In Rome, the ministers agreed a UN-mandated international force was needed to secure the Israel-Lebanon border.
They urged Israel to exercise "utmost restraint" in its assault on Lebanon, launched after Hizbollah captured two Israeli soldiers in a cross-border raid on July 12.
Offensive
In the Gaza Strip, scene of another Israeli offensive, Israeli forces killed 19 Palestinians, including nine militants, three children and a disabled man, during fighting.
Israel has killed 137 Palestinians in a month-long campaign to recover a captured soldier and stop rocket fire from Gaza.
Its war against Hizbollah has killed at least 420 people in Lebanon, mostly civilians. At least 50 Israelis have also died.

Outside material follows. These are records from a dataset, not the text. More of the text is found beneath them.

-- ==== Sys2Proof/Certificates/Slice0/Obligations.lean ====
section
/-! DEFINITION. The statements for the provers. Each says what an instruction or the machine does, in the terms of the
spec's numbered rules; the vocabulary stands under Sys2Proof/Safety. -/

open Sys2Proof Sys2Proof.Machine

/-! ## Encoding (spec/06) -/

/-- R148 to R161: no bit of an encoding is dropped. Every well-formed S-word and V-word, with every operand at every
value, decodes from its bytes to itself. -/
def Obligations.EncodedWordDecodesToItself : Prop :=
  ∀ (i : Instr) (bs : List (BitVec 8)), i.wf = true → encode i = some bs → decode bs = .ok i

/-- R151, R152, R161, R177: the decoder accepts nothing but the encoding of a well-formed word. -/
def Obligations.DecodedBytesAreAnEncoding : Prop :=
  ∀ (i : Instr) (bs : List (BitVec 8)), bs.length = 4 ∨ bs.length = 8 → decode bs = .ok i →
    i.wf = true ∧ encode i = some bs

/-- Words that spec/06, spec/07 and spec/08 write out decode to the instruction they stand for (Tables 6-6, 6-17, 7-3,
7-5 and 7-6). -/
def Obligations.WordsOfTheSpecDecode : Prop :=
  decodeS 0x08A63801 = .ok (.mulh 5 6 7) ∧ decodeS 0x04A60010 = .ok (.clz 5 6) ∧
  decodeS 0x20A6FFFF = .ok (.slti 5 6 0xFFFF) ∧ decodeS 0x1CA6007F = .ok (.shri 5 6 63) ∧
  decodeS 0x9C270008 = .ok (.jalr 1 7 8) ∧ decodeS 0x00000004 = .ok .eret ∧
  decodeS 0xB400000E = .ok (.vdrain 0b1110) ∧ decodeS 0xB8070004 = .ok (.qwait 0b0100 7) ∧
  decodeS 0x84C0FFFA = .ok (.bne 6 0 0xFFFA) ∧ decodeS 0x04E6D00C = .ok (.minn 7 6 26) ∧
  decodeV 0x1204E10012030000 =
    .ok (.vfmul { c := false, vd := 7, va := 1, src := .vo 3, vc := 0, m := false, et := .f32, rnd := .rne }) ∧
  decodeS 0 = .error .illegalSWord ∧ decodeV 0 = .error .illegalVWord

/-! ## Steps -/

/-- R176, R370: where the Last's turn is planned, nothing holds the hart, and the four bytes fetched at the program counter
decode to an instruction, the step is `exec` of that instruction in the state that the fetch leaves. Around it stand the
single-step stop of R407 (`stepped`) and the end of the turn (`tidy`); before it, the core's bank counts the turn's events
(`Counted`, Table 13-5: log 8), which changes nothing where the bank counts nothing. A pattern that is no S-word is cause 0x01, and
a fetch that fails is the fetch fault.
R25, R26, R161: where a queue's turn is planned and its head word may run, the step is `exec` of the instruction that
the word decodes to, with the word in the sequencer.
R25, R26, R375: of a convoy of two words that decode, the step is `exec` of the first and then of the second, each over what
the one before it leaves, and both retire; where they break a limit of Table 1-5, neither takes effect and the step is the
word fault 0x04 on the first, which names the second. -/
def Obligations.StepRunsTheDecodedInstruction : Prop :=
  (∀ (s : State) (ts : List Turn), s.plan = .last :: ts → s.runs = true → s.core.wfe = false →
     ∃ (c : State) (k : Nat), State.Counted { s with plan := ts } c k ∧
       let ends (u : State) : Result := .next (u.past k).tidy
       (∀ f, fetchBytes c false s.core.pc 4 = .error f →
         ∀ u, exec .sWordFetchFault c = .next u → step s = ends u) ∧
       ∀ w t, fetchBytes c false s.core.pc 4 = .ok (w, t) →
         (∀ i u, decodeS (BitVec.ofNat 32 w) = .ok i → exec i t = .next u →
           (∃ v, c.stepped (.next u) = .next v ∧ step s = ends v) ∧ (wfield s.core.t.tdbg 1 0 ≠ 1 → step s = ends u)) ∧
         ∀ x, decodeS (BitVec.ofNat 32 w) = .error x →
           ∃ v, c.stepped (.next (genFault t 0x01 ((BitVec.ofNat 32 w).setWidth 64) 0)) = .next v ∧ step s = ends v) ∧
  (∀ (s : State) (ts : List Turn) (e : QEntry) (i : Instr), s.runs = true → decodeV e.word = .ok i →
    let s0 := { s with plan := ts }
    (s.plan = .vec :: ts ∧ s.core.headConvoy = [e] ∧ s0.vecReady = true ∨
      s.plan = .mat :: ts ∧ s.core.matReady = some e ∨ s.plan = .copy :: ts ∧ s.core.copyReady = some e ∨
      s.plan = .coll :: ts ∧ s.core.collReady = some e) →
    ∃ (c : State) (k : Nat), State.Counted s0 c k ∧
      ∀ u, exec i { c with core := { c.core with run := e, mode := .whole, hi := .replicate 4 512, why := none } } = .next u →
        u.core.why = none → step s = .next (u.past k).tidy) ∧
  ∀ (s : State) (ts : List Turn) (e f : QEntry) (i j : Instr),
    let s0 := { s with plan := ts }
    s.plan = .vec :: ts → s.runs = true → s.core.why = none → s0.vecReady = true → s.core.headConvoy = [e, f] →
    decodeV e.word = .ok i → decodeV f.word = .ok j →
    let member (t : State) (x : QEntry) (hi : Vector Nat 4) : State :=
      { t with core := { t.core with run := x, mode := .part, hi := hi, why := none } }
    let conflict := classOf i = .solitary ∨ classOf j = .solitary ∨ (classOf i = classOf j ∧ classOf i ≠ .arith) ∨
      (classOf j = .cross ∧ ∃ w ∈ writesOf i, ∃ r ∈ crossReads (f.vtype.getLsbD 15) j, w.meets r = true)
    ∃ (c : State) (k : Nat), State.Counted s0 c k ∧
      (conflict → step s = .next ((takeTrap c ⟨.word e.rank, 0x04, 0x20101, 0⟩).past k).tidy) ∧
      ∀ u v, ¬ conflict → exec i (member c (c.core.nowEntry e) (.replicate 4 512)) = .next u → u.core.why = none →
        exec j (member u (u.core.nowEntry f) u.core.hi) = .next v → v.core.why = none →
        step s = .next ((v.retireConvoy [⟨e, i⟩, ⟨f, j⟩]).clean.past k).tidy

/-- R176, R366: every instruction has a meaning in every state, and so does every step: none is refused, and none stops the
machine. Whatever its operands, the mode and the state of the hart, an S-word that moves the Last only to the next word waits, or
completes with the Last behind it, or is reported: its trap is taken in the hart's own handler or held for the kernel, or, of a
`VFETCH`, its block goes on at the word that has no room or is refused. -/
def Obligations.EveryInstructionHasAMeaning : Prop :=
  (∀ (s : State), (∃ t, step s = .next t) ∧ ∀ i, ∃ t, exec i s = .next t) ∧
  ∀ (s t : State) (i : Instr), movesOn i = true → s.core.stopped = none → s.core.trapWait = none → exec i s = .next t →
    t.core.why ≠ none ∨ t.core.pc = s.core.pc + 4 ∨ t.core.pc = s.core.t.tvec &&& 0x7FFFFFFFFFFFFC ∨
      t.core.stopped ≠ none ∨ t.core.trapWait ≠ none

/-! ## S-words: arithmetic and control (spec/07) -/

/-- R178 to R180, Tables 7-1 and 7-2: an arithmetic word writes the table's value to `s[d]`, traps on no operand value,
and changes nothing else but the program counter; a write of `s0` is discarded.
R179: what division gives at a zero divisor and at signed overflow; for every other pair the dividend is divisor ×
quotient + remainder. -/
def Obligations.ArithmeticWordsWriteTheirValue : Prop :=
  (∀ (i : Instr) (s : State) (d : BitVec 5) (v : Word), scalarValue s i = some (d, v) → exec i s = .next (s.wrote d v)) ∧
  ∀ (s : State) (d a b : BitVec 5) (x y : Word), s.operand a = x → s.operand b = y →
    (y = 0 → exec (.div d a b) s = .next (s.wrote d 0xFFFFFFFFFFFFFFFF) ∧
      exec (.divn d a b) s = .next (s.wrote d 0xFFFFFFFFFFFFFFFF) ∧
      exec (.rem d a b) s = .next (s.wrote d x) ∧ exec (.remn d a b) s = .next (s.wrote d x)) ∧
    (x = 0x8000000000000000 → y = 0xFFFFFFFFFFFFFFFF →
      exec (.div d a b) s = .next (s.wrote d 0x8000000000000000) ∧ exec (.rem d a b) s = .next (s.wrote d 0)) ∧
    (y ≠ 0 → ∃ q r q' r', exec (.div d a b) s = .next (s.wrote d q) ∧ exec (.rem d a b) s = .next (s.wrote d r) ∧
      exec (.divn d a b) s = .next (s.wrote d q') ∧ exec (.remn d a b) s = .next (s.wrote d r') ∧
      x = y * q + r ∧ x.toNat = y.toNat * q'.toNat + r'.toNat ∧ r'.toNat < y.toNat ∧
      (¬(x = 0x8000000000000000 ∧ y = 0xFFFFFFFFFFFFFFFF) →
        x.toInt = y.toInt * q.toInt + r.toInt ∧ r.toInt.natAbs < y.toInt.natAbs ∧ 0 ≤ x.toInt * r.toInt))

/-- R181: `INS`, `EXT` and `EXTS` move a field of n = imm[5:0] + 1 bits at p = imm[11:6]; p + n above 64 is an operand
limit: cause 0x05 with code 15, and `s[d]` is not written. -/
def Obligations.FieldWordsMoveBits : Prop :=
  ∀ (i : Instr) (s : State) (d : BitVec 5) (v : Word) (top : Nat), fieldValue s i = some (d, v, top) →
    (top ≤ 64 → exec i s = .next (s.wrote d v)) ∧
    (64 < top → exec i s = .next (genFault s 0x05 (BitVec.ofNat 64 (15 + top * 2 ^ 32)) 0))

/-- R187, R188: branches, `JAL` and `JALR`: where the Last goes on, and the link; a `JALR` target that is no multiple of
4 is cause 0x06 with `tval` the target, and `s[d]` is not written. -/
def Obligations.ControlTransfers : Prop :=
  (∀ (i : Instr) (s : State) (c : Bool) (off : BitVec 16), branchOf s i = some (c, off) →
    exec i s = .next (s.movedTo (if c then s.core.pc + off.signExtend 64 * 4 else s.core.pc + 4))) ∧
  (∀ (s : State) (d : BitVec 5) (off : BitVec 21),
    exec (.jal d off) s = .next ((s.wrote d (s.core.pc + 4)).movedTo (s.core.pc + off.signExtend 64 * 4))) ∧
  ∀ (s : State) (d a : BitVec 5) (imm : BitVec 16),
    let t := s.operand a + imm.signExtend 64
    (t.extractLsb' 0 2 = 0 → exec (.jalr d a imm) s = .next ((s.wrote d (s.core.pc + 4)).movedTo t)) ∧
    (t.extractLsb' 0 2 ≠ 0 → exec (.jalr d a imm) s = .next (genFault s 0x06 t t))

/-! ## S-words: memory (spec/04, spec/07 R182 to R186) -/

/-- R94, R96: an access that every check lets through stands at the leaf's frame plus the page offset (device memory at a
leaf of 64 KiB), and all it changes is the leaf: A is set, and D by a write.
R94, R95, R90: an access fails with WHY 1 when its address has bits above 54, or when a level of the walk holds no
valid entry or a malformed one, and with WHY 2 when the leaf does not permit it. No word past its fault point has found
the page before (R390). -/
def Obligations.TranslationFindsThePage : Prop :=
  (∀ (s : State) (g : Gang) (va : Word) (n : Nat) (k : Acc) (e1 e2 e3 : Nat),
     va.toNat < 2 ^ 55 → (k = .fetch ∨ s.core.watched va.toNat n k = false) → s.gang = some g →
     s.pinned va.toNat k = none →
     e1 = s.dev.dram.num 8 (g.root + 8 * field va.toNat 54 42) → eV e1 = true → malformed e1 1 = false →
     e2 = s.dev.dram.num 8 (eFrame e1 + 8 * field va.toNat 41 29) → eV e2 = true → eL e2 = false →
     malformed e2 2 = false →
     e3 = s.dev.dram.num 8 (eFrame e2 + 8 * field va.toNat 28 16) → eV e3 = true → malformed e3 3 = false →
     eH e3 = false → eAttr e3 < 2 → permits e3 k s.core.kmode = true →
     s.dev.migrating.contains (g.ctx, va.toNat / 65536) = false →
     ownerCheck (s.dev.frameEntry (field e3 47 16)) g.ctx k.writes = none →
     ∃ m, probe s va n k false = .ok (.dram (field e3 47 16 * 65536 + va.toNat % 65536), eAttr e3, s.withDram m) ∧
       (s.dev.dram.wf = true → StoredAs s.dev.dram m (eFrame e2 + 8 * field va.toNat 28 16) 8
         (e3 ||| (if k.writes then 0x300 else 0x100)))) ∧
  ∀ (s : State) (va : Word) (n : Nat) (k : Acc) (spec : Bool),
    (2 ^ 55 ≤ va.toNat → probe s va n k spec = .error .noAddr) ∧
    (va.toNat < 2 ^ 55 → (k = .fetch ∨ s.core.watched va.toNat n k = false) → s.pinned va.toNat k = none →
      ∀ g, s.gang = some g →
      (walk s.dev.dram g.root va.toNat = none → probe s va n k spec = .error (.page false)) ∧
      ∀ l, walk s.dev.dram g.root va.toNat = some l →
        (k.reads = true ∧ l.entry.testBit 4 = false ∨ k.writes = true ∧ l.entry.testBit 5 = false ∨
          k = .fetch ∧ l.entry.testBit 6 = false ∨ s.core.kmode = false ∧ l.entry.testBit 7 = false) →
        probe s va n k spec = .error .perm)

UN Secretary-General Kofi Annan said Iran and Syria, both allies of Hizbollah, should be included in efforts to halt the war. Rice blames Tehran and Damascus for stoking the conflict.
Israel, Iran and Syria were not invited to the Rome talks, drawing a complaint from Syria's UN ambassador, who said the conference should have discussed "Israeli occupation" rather than a new force for Lebanon.
"How come the fate of our area is decided 3000km away from it?" Ambassador Bashar Jaafari said. "I am talking about the conference of Rome where Syria was not there, where many other countries concerned were not there."
Hizbollah vowed not to accept "humiliating" truce terms and to take its rocket strikes deeper into Israel.
Hours later, more than 125 missiles hit the port of Haifa and other parts of northern Israel, wounding dozens of people.
Israeli Prime Minister Ehud Olmert strove to limit diplomatic damage from the killing of four UN observers in an air strike on their post in south Lebanon on Tuesday, telling Annan he was sorry at the deaths, but expressing shock at the UN chief's suggestion the attack was deliberate.
An angry China asked the UN Security Council on Wednesday to condemn the air raid, in which a Chinese observer was killed. The others were from Finland, Austria and Canada.
An Irish army officer in south Lebanon had warned Israel six times that air strikes threatened the lives of UN observers before Tuesday's deaths, Ireland's Foreign Ministry said.
UN officials said the raid flattened the building housing the observers. Initial UN assessments suggested Israel had used precision-guided munitions, diplomats in Jerusalem said.